Monday, January 20, 2014
January is Glaucoma Awareness Month
Glaucoma, the “Sneak Thief of Sight,” May Strike Without Pain or Other Symptoms
The Oregon Optometric Physicians Association Offers Advice to Help Protect Against Vision Loss - Washington, DC (12/31/13)
January is National Glaucoma Awareness Month and the American Optometric Association (AOA) is urging people of all ages to take control of their eye health through early detection to help minimize the risk of developing glaucoma. Glaucoma leads to progressive damage to the optic nerve and a loss of nerve tissue resulting in loss of vision.
Currently, 2.7 million people in the United States over age 40 have glaucoma, one of the leading causes of blindness in the U.S., yet understanding and awareness of the disease is still relatively low. According to data from the AOA’s 2013 American EyeQ® consumer survey, Americans do not fully understand glaucoma:
● 72 percent think glaucoma has early warning signs—it does not –only a comprehensive eye exam administered by an eye doctor can detect the disease
● 86 percent don’t know what part of vision glaucoma affects— progressive deterioration to peripheral vision making it hard to see
● 47 percent think glaucoma is preventable—it is not preventable but it may be treated and progression can be slowed if it is detected and treated early
“Yearly, comprehensive eye exams play a critical role in detection and treatment of glaucoma,” said Robert Bittel, O.D., Chair of the AOA’s Health Promotion Committee. “Dilated eye exams allow eye doctors to thoroughly examine the pressure and nerves inside the eyes for potential signs of the disease. Early detection, prompt treatment and regular monitoring can help control glaucoma, and therefore, reduce the chances of progressive vision loss.”

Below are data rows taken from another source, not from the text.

/-- Loads an image into a loop context (R340, R345, R422). A lazy load leaves the backing of the vector registers as it is, and the core's cache holds nothing older than the request. -/
def loadSaved (s : State) (c : CtxId) (m : Memory) (lazy hold : Bool) : State :=
  let word := BitVec.ofNat 64 (memRead m 0x20000 8)
  let alone := (heldRegions s c.core).isEmpty
  let x := loadCtx s c m lazy
  let s := if alone then s.modCore c.core.val fun k => k.prepare word x.rcb else s
  let s := s.modCore c.core.val fun k =>
    let a := areaBase k.part c.lc.val
    let from' := if lazy then 65536 else 0
    let pool := memReplace k.pool (a + from') (131072 - from') (memSlice m from' (131072 - from') (a + from'))
    let pool := if nbit (memRead m 0x20030 8) 0 && tilesWhole k.part c.lc.val then
      memReplace pool (tilesOff k.part c.lc.val) 0x80000 (memSlice m 0x40000 0x80000 (tilesOff k.part c.lc.val)) else pool
    { k with
      pool, slots := Vector.ofFn fun n : Fin 32 => if nbit (memRead m 0x2000C 4) n.val then loadSlot m c.lc n.val else k.slots[n] }
  let s := (List.finRange 8).foldl (fun s d => if hasRing m d.val then s.modRing c.core.val d fun _ => loadRing m c.lc d.val else s) s
  let s := (flushLines s c.core.val (fun _ => true) true).setCtx c { x with st := if hold then .parked else .running }
  match x.node with
  | some r => s.modNode r fun n => { n with ran := some (.ctx c) }
  | none => s

/-! The control port (R340). -/

/-- A control request's block. -/
structure CtlReq where
  op : Nat
  lazy : Bool
  hold : Bool
  ctx : CtxId
  image : Nat
  deriving DecidableEq, Repr

/-- The request in a block; none when the block breaks its layout. -/
def ctlOf (s : State) (pa : Nat) : Option CtlReq :=
  let b := block64 s pa
  let f (off n : Nat) : Nat := nbits b (8 * off) (8 * n)
  let image := f 8 8
  let wants := f 0 1 == 1 || (f 0 1 == 2 && (image != 0 || f 1 1 != 0))
  if pa % 64 == 0 && physKind s pa == .memory && f 0 1 < 4 && f 1 1 < 4 && f 2 1 < 4 && f 3 1 == 0 && f 4 4 < 1024 && f 0x18 40 == 0 &&
      (!wants || (image != 0 && image % 65536 == 0)) then
    some { op := f 0 1, lazy := nbit (f 1 1) 0, hold := nbit (f 1 1) 1, ctx := { core := Fin.ofNat 1024 (f 4 4), lc := Fin.ofNat 8 (f 2 1) }, image }
  else none

/-- OP of a block; PARK's step answers for one that no operation has. -/
def ctlOp (s : State) (pa : Nat) : Nat := if block64 s pa % 256 < 4 then block64 s pa % 256 else 0

/-- Takes the oldest request when it is of an operation, carries it out and writes DONE. -/
def controlStep (op pa : Nat) (act : State → CtlReq → Option State) (s : State) : Out :=
  if s.ctrls.head? == some pa && ctlOp s pa == op then
    let s := { s with ctrls := s.ctrls.tail }
    match ctlOf s pa with
    | none => .next (ownWrite s (pa + 0x10) 8 2)
    | some r =>
      match act s r with
      | some t => .next (ownWrite t (pa + 0x10) 8 1)
      | none => .next (ownWrite s (pa + 0x10) 8 3)
  else .next s

/-- PARK (R340): the context stops at a pre-emption point and keeps all it has. -/
def execPark (pa : Nat) (s : State) : Out :=
  controlStep 0 pa (fun s r => if (s.ctx r.ctx).resident then some ((preempt s r.ctx).modCtx r.ctx fun x => { x with st := .parked }) else none) s

/-- MOVEOUT (R340, R343, R344). -/
def execMoveout (pa : Nat) (s : State) : Out :=
  controlStep 1 pa (fun s r => if (s.ctx r.ctx).resident then some (moveOut s r.ctx r.image) else none) s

Americans are also unaware if they are at risk for developing glaucoma: only 13 percent of Americans know that a person’s race could place them at a higher risk of developing glaucoma. According to the Glaucoma Research Foundation, glaucoma is six to eight times more common in African Americans than Caucasians. Additional factors that can increase the risk of developing glaucoma include those who have a family history of glaucoma, hypothyroidism, are over age 60 or individuals who have had severe eye trauma.

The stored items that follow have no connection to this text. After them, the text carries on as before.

-- ==== Sys2Proof/Machine/Dispatch.lean ====
section
/-! DEFINITION. One arm per instruction and step of the opcode table, each a direct call of its meaning. -/

namespace Sys2Proof.Machine

def exec (i : Instr) (s : State) : Host.Outcome State Fault Refusal :=
  match i with
  | .add f => Sys2Proof.Machine.execAdd f s
  | .sub f => Sys2Proof.Machine.execSub f s
  | .and f => Sys2Proof.Machine.execAnd f s
  | .or f => Sys2Proof.Machine.execOr f s
  | .xor f => Sys2Proof.Machine.execXor f s
  | .sll f => Sys2Proof.Machine.execSll f s
  | .srl f => Sys2Proof.Machine.execSrl f s
  | .sra f => Sys2Proof.Machine.execSra f s
  | .mul f => Sys2Proof.Machine.execMul f s
  | .mulh f => Sys2Proof.Machine.execMulh f s
  | .div f => Sys2Proof.Machine.execDiv f s
  | .divu f => Sys2Proof.Machine.execDivu f s
  | .rem f => Sys2Proof.Machine.execRem f s
  | .remu f => Sys2Proof.Machine.execRemu f s
  | .min f => Sys2Proof.Machine.execMin f s
  | .max f => Sys2Proof.Machine.execMax f s
  | .slt f => Sys2Proof.Machine.execSlt f s
  | .sltu f => Sys2Proof.Machine.execSltu f s
  | .seq f => Sys2Proof.Machine.execSeq f s
  | .clz f => Sys2Proof.Machine.execClz f s
  | .ctz f => Sys2Proof.Machine.execCtz f s
  | .popc f => Sys2Proof.Machine.execPopc f s
  | .bext f => Sys2Proof.Machine.execBext f s
  | .bins f => Sys2Proof.Machine.execBins f s
  | .sel f => Sys2Proof.Machine.execSel f s
  | .addi f => Sys2Proof.Machine.execAddi f s
  | .andi f => Sys2Proof.Machine.execAndi f s
  | .ori f => Sys2Proof.Machine.execOri f s
  | .xori f => Sys2Proof.Machine.execXori f s
  | .slti f => Sys2Proof.Machine.execSlti f s
  | .lui f => Sys2Proof.Machine.execLui f s
  | .slli f => Sys2Proof.Machine.execSlli f s
  | .srli f => Sys2Proof.Machine.execSrli f s
  | .srai f => Sys2Proof.Machine.execSrai f s
  | .ld f => Sys2Proof.Machine.execLd f s
  | .st f => Sys2Proof.Machine.execSt f s
  | .br f => Sys2Proof.Machine.execBr f s
  | .jal f => Sys2Proof.Machine.execJal f s
  | .jalr f => Sys2Proof.Machine.execJalr f s
  | .strip f => Sys2Proof.Machine.execStrip f s
  | .csrr f => Sys2Proof.Machine.execCsrr f s
  | .csrw f => Sys2Proof.Machine.execCsrw f s
  | .csrs f => Sys2Proof.Machine.execCsrs f s
  | .csrc f => Sys2Proof.Machine.execCsrc f s
  | .amoadd f => Sys2Proof.Machine.execAmoadd f s
  | .amoswp f => Sys2Proof.Machine.execAmoswp f s
  | .amocas f => Sys2Proof.Machine.execAmocas f s
  | .amomin f => Sys2Proof.Machine.execAmomin f s
  | .amomax f => Sys2Proof.Machine.execAmomax f s
  | .amoand f => Sys2Proof.Machine.execAmoand f s
  | .amoor f => Sys2Proof.Machine.execAmoor f s
  | .amoxor f => Sys2Proof.Machine.execAmoxor f s
  | .trap f => Sys2Proof.Machine.execTrap f s
  | .eret f => Sys2Proof.Machine.execEret f s
  | .fence f => Sys2Proof.Machine.execFence f s
  | .halt f => Sys2Proof.Machine.execHalt f s
  | .yield f => Sys2Proof.Machine.execYield f s
  | .spawn f => Sys2Proof.Machine.execSpawn f s
  | .ndone f => Sys2Proof.Machine.execNdone f s
  | .lease f => Sys2Proof.Machine.execLease f s
  | .unlease f => Sys2Proof.Machine.execUnlease f s
  | .brkpt f => Sys2Proof.Machine.execBrkpt f s
  | .rdtime f => Sys2Proof.Machine.execRdtime f s
  | .nop f => Sys2Proof.Machine.execNop f s
  | .acq f => Sys2Proof.Machine.execAcq f s
  | .rel f => Sys2Proof.Machine.execRel f s
  | .bind f => Sys2Proof.Machine.execBind f s
  | .unbind f => Sys2Proof.Machine.execUnbind f s
  | .tlwait f => Sys2Proof.Machine.execTlwait f s
  | .tlsig f => Sys2Proof.Machine.execTlsig f s
  | .tlrd f => Sys2Proof.Machine.execTlrd f s
  | .drinit f => Sys2Proof.Machine.execDrinit f s
  | .drawait f => Sys2Proof.Machine.execDrawait f s
  | .drrel f => Sys2Proof.Machine.execDrrel f s
  | .barw f => Sys2Proof.Machine.execBarw f s
  | .bara f => Sys2Proof.Machine.execBara f s
  | .tagwany f => Sys2Proof.Machine.execTagwany f s
  | .tagwall f => Sys2Proof.Machine.execTagwall f s
  | .tagff f => Sys2Proof.Machine.execTagff f s
  | .tcopy f => Sys2Proof.Machine.execTcopy f s
  | .tcopym f => Sys2Proof.Machine.execTcopym f s
  | .tqnt f => Sys2Proof.Machine.execTqnt f s
  | .tenc f => Sys2Proof.Machine.execTenc f s
  | .tdec f => Sys2Proof.Machine.execTdec f s
  | .tqsc f => Sys2Proof.Machine.execTqsc f s
  | .tstat f => Sys2Proof.Machine.execTstat f s
  | .tblk f => Sys2Proof.Machine.execTblk f s
  | .wbind f => Sys2Proof.Machine.execWbind f s
  | .wqry f => Sys2Proof.Machine.execWqry f s
  | .wapp f => Sys2Proof.Machine.execWapp f s
  | .wrefit f => Sys2Proof.Machine.execWrefit f s
  | .wdrain f => Sys2Proof.Machine.execWdrain f s
  | .emucall f => Sys2Proof.Machine.execEmucall f s
  | .vsetl f => Sys2Proof.Machine.execVsetl f s
  | .vshape f => Sys2Proof.Machine.execVshape f s
  | .vtype f => Sys2Proof.Machine.execVtype f s
  | .vsetm f => Sys2Proof.Machine.execVsetm f s
  | .vsets f => Sys2Proof.Machine.execVsets f s
  | .vdecl f => Sys2Proof.Machine.execVdecl f s
  | .vlive f => Sys2Proof.Machine.execVlive f s
  | .vadd f => Sys2Proof.Machine.execVadd f s
  | .vsub f => Sys2Proof.Machine.execVsub f s
  | .vmul f => Sys2Proof.Machine.execVmul f s
  | .vmulh f => Sys2Proof.Machine.execVmulh f s
  | .vmacc f => Sys2Proof.Machine.execVmacc f s
  | .vand f => Sys2Proof.Machine.execVand f s
  | .vor f => Sys2Proof.Machine.execVor f s
  | .vxor f => Sys2Proof.Machine.execVxor f s
  | .vsll f => Sys2Proof.Machine.execVsll f s
  | .vsrl f => Sys2Proof.Machine.execVsrl f s
  | .vsra f => Sys2Proof.Machine.execVsra f s
  | .vmin f => Sys2Proof.Machine.execVmin f s
  | .vmax f => Sys2Proof.Machine.execVmax f s
  | .vsadd f => Sys2Proof.Machine.execVsadd f s
  | .vssub f => Sys2Proof.Machine.execVssub f s
  | .vzsub f => Sys2Proof.Machine.execVzsub f s
  | .vfadd f => Sys2Proof.Machine.execVfadd f s
  | .vfsub f => Sys2Proof.Machine.execVfsub f s
  | .vfmul f => Sys2Proof.Machine.execVfmul f s
  | .vfma f => Sys2Proof.Machine.execVfma f s
  | .vfnms f => Sys2Proof.Machine.execVfnms f s
  | .vfdiv f => Sys2Proof.Machine.execVfdiv f s
  | .vfsqrt f => Sys2Proof.Machine.execVfsqrt f s
  | .vfmin f => Sys2Proof.Machine.execVfmin f s
  | .vfmax f => Sys2Proof.Machine.execVfmax f s
  | .vfabs f => Sys2Proof.Machine.execVfabs f s
  | .vfneg f => Sys2Proof.Machine.execVfneg f s
  | .vfrec f => Sys2Proof.Machine.execVfrec f s
  | .vfrsq f => Sys2Proof.Machine.execVfrsq f s
  | .vfexp2 f => Sys2Proof.Machine.execVfexp2 f s
  | .vceq f => Sys2Proof.Machine.execVceq f s
  | .vcne f => Sys2Proof.Machine.execVcne f s
  | .vclt f => Sys2Proof.Machine.execVclt f s
  | .vcle f => Sys2Proof.Machine.execVcle f s
  | .vcltu f => Sys2Proof.Machine.execVcltu f s
  | .vfceq f => Sys2Proof.Machine.execVfceq f s
  | .vfclt f => Sys2Proof.Machine.execVfclt f s
  | .vfcle f => Sys2Proof.Machine.execVfcle f s
  | .vfcun f => Sys2Proof.Machine.execVfcun f s
  | .mand f => Sys2Proof.Machine.execMand f s
  | .mor f => Sys2Proof.Machine.execMor f s
  | .mxor f => Sys2Proof.Machine.execMxor f s
  | .mnot f => Sys2Proof.Machine.execMnot f s
  | .mpop f => Sys2Proof.Machine.execMpop f s
  | .mfirst f => Sys2Proof.Machine.execMfirst f s
  | .vslup f => Sys2Proof.Machine.execVslup f s
  | .vsldn f => Sys2Proof.Machine.execVsldn f s
  | .vcomp f => Sys2Proof.Machine.execVcomp f s
  | .vexpd f => Sys2Proof.Machine.execVexpd f s
  | .vreds f => Sys2Proof.Machine.execVreds f s
  | .vredmx f => Sys2Proof.Machine.execVredmx f s
  | .vredmn f => Sys2Proof.Machine.execVredmn f s
  | .vfreds f => Sys2Proof.Machine.execVfreds f s
  | .vmvs f => Sys2Proof.Machine.execVmvs f s
  | .vbrd f => Sys2Proof.Machine.execVbrd f s
  | .viota f => Sys2Proof.Machine.execViota f s
  | .vband f => Sys2Proof.Machine.execVband f s
  | .vbpfx f => Sys2Proof.Machine.execVbpfx f s
  | .vencr f => Sys2Proof.Machine.execVencr f s
  | .vencd f => Sys2Proof.Machine.execVencd f s
  | .venct f => Sys2Proof.Machine.execVenct f s
  | .vdec f => Sys2Proof.Machine.execVdec f s
  | .vrenc f => Sys2Proof.Machine.execVrenc f s
  | .vencq f => Sys2Proof.Machine.execVencq f s
  | .vdictExtract f => Sys2Proof.Machine.execVdictExtract f s
  | .vdictReplace f => Sys2Proof.Machine.execVdictReplace f s
  | .vidx f => Sys2Proof.Machine.execVidx f s
  | .vcvt f => Sys2Proof.Machine.execVcvt f s
  | .vqnt f => Sys2Proof.Machine.execVqnt f s
  | .vdqnt f => Sys2Proof.Machine.execVdqnt f s
  | .vamax f => Sys2Proof.Machine.execVamax f s
  | .vscl f => Sys2Proof.Machine.execVscl f s
  | .vpack f => Sys2Proof.Machine.execVpack f s
  | .vunpk f => Sys2Proof.Machine.execVunpk f s
  | .vld f => Sys2Proof.Machine.execVld f s
  | .vldb f => Sys2Proof.Machine.execVldb f s
  | .vldseg f => Sys2Proof.Machine.execVldseg f s
  | .vlde f => Sys2Proof.Machine.execVlde f s
  | .vfil f => Sys2Proof.Machine.execVfil f s
  | .vst f => Sys2Proof.Machine.execVst f s
  | .vstseg f => Sys2Proof.Machine.execVstseg f s
  | .vste f => Sys2Proof.Machine.execVste f s
  | .vspl f => Sys2Proof.Machine.execVspl f s
  | .vgath f => Sys2Proof.Machine.execVgath f s
  | .vscat f => Sys2Proof.Machine.execVscat f s
  | .vgathp f => Sys2Proof.Machine.execVgathp f s
  | .vltld f => Sys2Proof.Machine.execVltld f s
  | .vltst f => Sys2Proof.Machine.execVltst f s
  | .vltadd f => Sys2Proof.Machine.execVltadd f s
  | .qbind f => Sys2Proof.Machine.execQbind f s
  | .qfree f => Sys2Proof.Machine.execQfree f s
  | .qseek f => Sys2Proof.Machine.execQseek f s
  | .qstat f => Sys2Proof.Machine.execQstat f s
  | .vamoadd f => Sys2Proof.Machine.execVamoadd f s
  | .vamomax f => Sys2Proof.Machine.execVamomax f s
  | .vamocas f => Sys2Proof.Machine.execVamocas f s
  | .mclaim f => Sys2Proof.Machine.execMclaim f s
  | .mrel f => Sys2Proof.Machine.execMrel f s
  | .mma f => Sys2Proof.Machine.execMma f s
  | .mmas f => Sys2Proof.Machine.execMmas f s
  | .mslide f => Sys2Proof.Machine.execMslide f s
  | .mprom f => Sys2Proof.Machine.execMprom f s
  | .mzero f => Sys2Proof.Machine.execMzero f s
  | .maccrd f => Sys2Proof.Machine.execMaccrd f s
  | .maccwr f => Sys2Proof.Machine.execMaccwr f s
  | .mld f => Sys2Proof.Machine.execMld f s
  | .mlds f => Sys2Proof.Machine.execMlds f s
  | .ftwr f => Sys2Proof.Machine.execFtwr f s
  | .ftrd f => Sys2Proof.Machine.execFtrd f s
  | .ftfence f => Sys2Proof.Machine.execFtfence f s
  | .decodeCause c w => Sys2Proof.Machine.execDecodeCause c w s
  | .fetchCause c addr => Sys2Proof.Machine.execFetchCause c addr s
  | .park pa => Sys2Proof.Machine.execPark pa s
  | .moveout pa => Sys2Proof.Machine.execMoveout pa s
  | .resume pa => Sys2Proof.Machine.execResume pa s
  | .kill pa => Sys2Proof.Machine.execKill pa s
  | .invalidationRequest pa => Sys2Proof.Machine.execInvalidationRequest pa s
  | .commandFetch q => Sys2Proof.Machine.execCommandFetch q s
  | .fetchRetry q => Sys2Proof.Machine.execFetchRetry q s
  | .completionRecordWrite q => Sys2Proof.Machine.execCompletionRecordWrite q s
  | .hostCmdNop h => Sys2Proof.Machine.execHostCmdNop h s
  | .submit h asid va => Sys2Proof.Machine.execSubmit h asid va s
  | .regionInstall h asid va => Sys2Proof.Machine.execRegionInstall h asid va s
  | .regionRemove h asid va => Sys2Proof.Machine.execRegionRemove h asid va s
  | .fdtabSet h pa => Sys2Proof.Machine.execFdtabSet h pa s
  | .nvmeQpair h p answer => Sys2Proof.Machine.execNvmeQpair h p answer s
  | .fabricAcknowledgement dst seq => Sys2Proof.Machine.execFabricAcknowledgement dst seq s
  | .vectorLaneAdmit c => Sys2Proof.Machine.execVectorLaneAdmit c s
  | .valueLands c k1 => Sys2Proof.Machine.execValueLands c k1 s
  | .peerGatherReturn c m => Sys2Proof.Machine.execPeerGatherReturn c m s
  | .tugCommandStart t n => Sys2Proof.Machine.execTugCommandStart t n s
  | .tugBeatLands t n => Sys2Proof.Machine.execTugBeatLands t n s
  | .tugCommandComplete t n => Sys2Proof.Machine.execTugCommandComplete t n s
  | .followOnIssue t n => Sys2Proof.Machine.execFollowOnIssue t n s
  | .arrayAccept core => Sys2Proof.Machine.execArrayAccept core s
  | .arrayOpComplete core => Sys2Proof.Machine.execArrayOpComplete core s
  | .slotFillLands core slot => Sys2Proof.Machine.execSlotFillLands core slot s
  | .awlOperationStart w => Sys2Proof.Machine.execAwlOperationStart w s
  | .awlLockGrant w => Sys2Proof.Machine.execAwlLockGrant w s
  | .awlSlotTake w => Sys2Proof.Machine.execAwlSlotTake w s
  | .awlOperationComplete w => Sys2Proof.Machine.execAwlOperationComplete w s
  | .waitRelease c => Sys2Proof.Machine.execWaitRelease c s
  | .nodeDispatch die => Sys2Proof.Machine.execNodeDispatch die s
  | .admission g => Sys2Proof.Machine.execAdmission g s
  | .boundOverrun g node => Sys2Proof.Machine.execBoundOverrun g node s
  | .streamWalkAhead c q => Sys2Proof.Machine.execStreamWalkAhead c q s
  | .codeFill die asid va => Sys2Proof.Machine.execCodeFill die asid va s
  | .poolClear core => Sys2Proof.Machine.execPoolClear core s
  | .priorityAge die => Sys2Proof.Machine.execPriorityAge die s
  | .priorityHold die => Sys2Proof.Machine.execPriorityHold die s
  | .laneGroupRetention c g => Sys2Proof.Machine.execLaneGroupRetention c g s
  | .laneGroupWake c g lost => Sys2Proof.Machine.execLaneGroupWake c g lost s
  | .slabFill c v slab => Sys2Proof.Machine.execSlabFill c v slab s
  | .deadlineWatch g => Sys2Proof.Machine.execDeadlineWatch g s
  | .sqtail q v => Sys2Proof.Machine.execSqtail q v s
  | .cqhead q v => Sys2Proof.Machine.execCqhead q v s
  | .sqcfg q v => Sys2Proof.Machine.execSqcfg q v s
  | .cqcfg q v => Sys2Proof.Machine.execCqcfg q v s
  | .registerWrite r v => Sys2Proof.Machine.execRegisterWrite r v s
  | .hostMemAccess off a => Sys2Proof.Machine.execHostMemAccess off a s
  | .dlgo link => Sys2Proof.Machine.execDlgo link s
  | .firmwareVerify readError plan => Sys2Proof.Machine.execFirmwareVerify readError plan s
  | .powerUp => Sys2Proof.Machine.execPowerUp s
  | .powerLoss => Sys2Proof.Machine.execPowerLoss s
  | .driveDmaWrite drive pa data => Sys2Proof.Machine.execDriveDmaWrite drive pa data s
  | .memLinkCrcRetry l => Sys2Proof.Machine.execMemLinkCrcRetry l s
  | .memLinkRetrain l ok => Sys2Proof.Machine.execMemLinkRetrain l ok s
  | .balfinFlitReplay p seq => Sys2Proof.Machine.execBalfinFlitReplay p seq s
  | .balfinRetrain p ok => Sys2Proof.Machine.execBalfinRetrain p ok s
  | .fabricResend dst seq plane => Sys2Proof.Machine.execFabricResend dst seq plane s
  | .fabricDelivery src seq a => Sys2Proof.Machine.execFabricDelivery src seq a s
  | .homeModuleLost m => Sys2Proof.Machine.execHomeModuleLost m s
  | .unitFence u => Sys2Proof.Machine.execUnitFence u s
  | .sramScrub core off => Sys2Proof.Machine.execSramScrub core off s
  | .cinchTick cl reading => Sys2Proof.Machine.execCinchTick cl reading s
  | .sensorCrossCheck cl reading => Sys2Proof.Machine.execSensorCrossCheck cl reading s
  | .floorLower cl => Sys2Proof.Machine.execFloorLower cl s
  | .ageingRead plans => Sys2Proof.Machine.execAgeingRead plans s
  | .leaseExpire c => Sys2Proof.Machine.execLeaseExpire c s
  | .flitAcknowledgement p upto => Sys2Proof.Machine.execFlitAcknowledgement p upto s
  | .resizableBarWrite log2 => Sys2Proof.Machine.execResizableBarWrite log2 s

end Sys2Proof.Machine
end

Treatment for glaucoma includes prescription eye drops and medicines to lower pressure in the eyes. In some cases, laser treatment or surgery may be effective in reducing pressure.
In addition to regular, comprehensive eye exams, the AOA recommends incorporating a few tips to help maintain overall eye health and clear, comfortable vision:
● Eat green, leafy vegetables and foods rich in nutrients like beta carotene, vitamin C and zinc to protect eyes from disease.
● Stop smoking and cut down on alcohol and caffeine when possible. .
● If you work in front of a computer, practice the 20/20 rule: every 20 minutes, take a 20 second break to help avoid eye strain and computer vision syndrome.
● Wear sunglasses with UVA and UVB protection year round.
● See your optometrist if you are experiencing stinging, itchy, or scratchy eyes, excessive tearing, or any eye discomfort or reduced vision; he or she may recommend artificial tears or tear substitutes, or prescribe medication.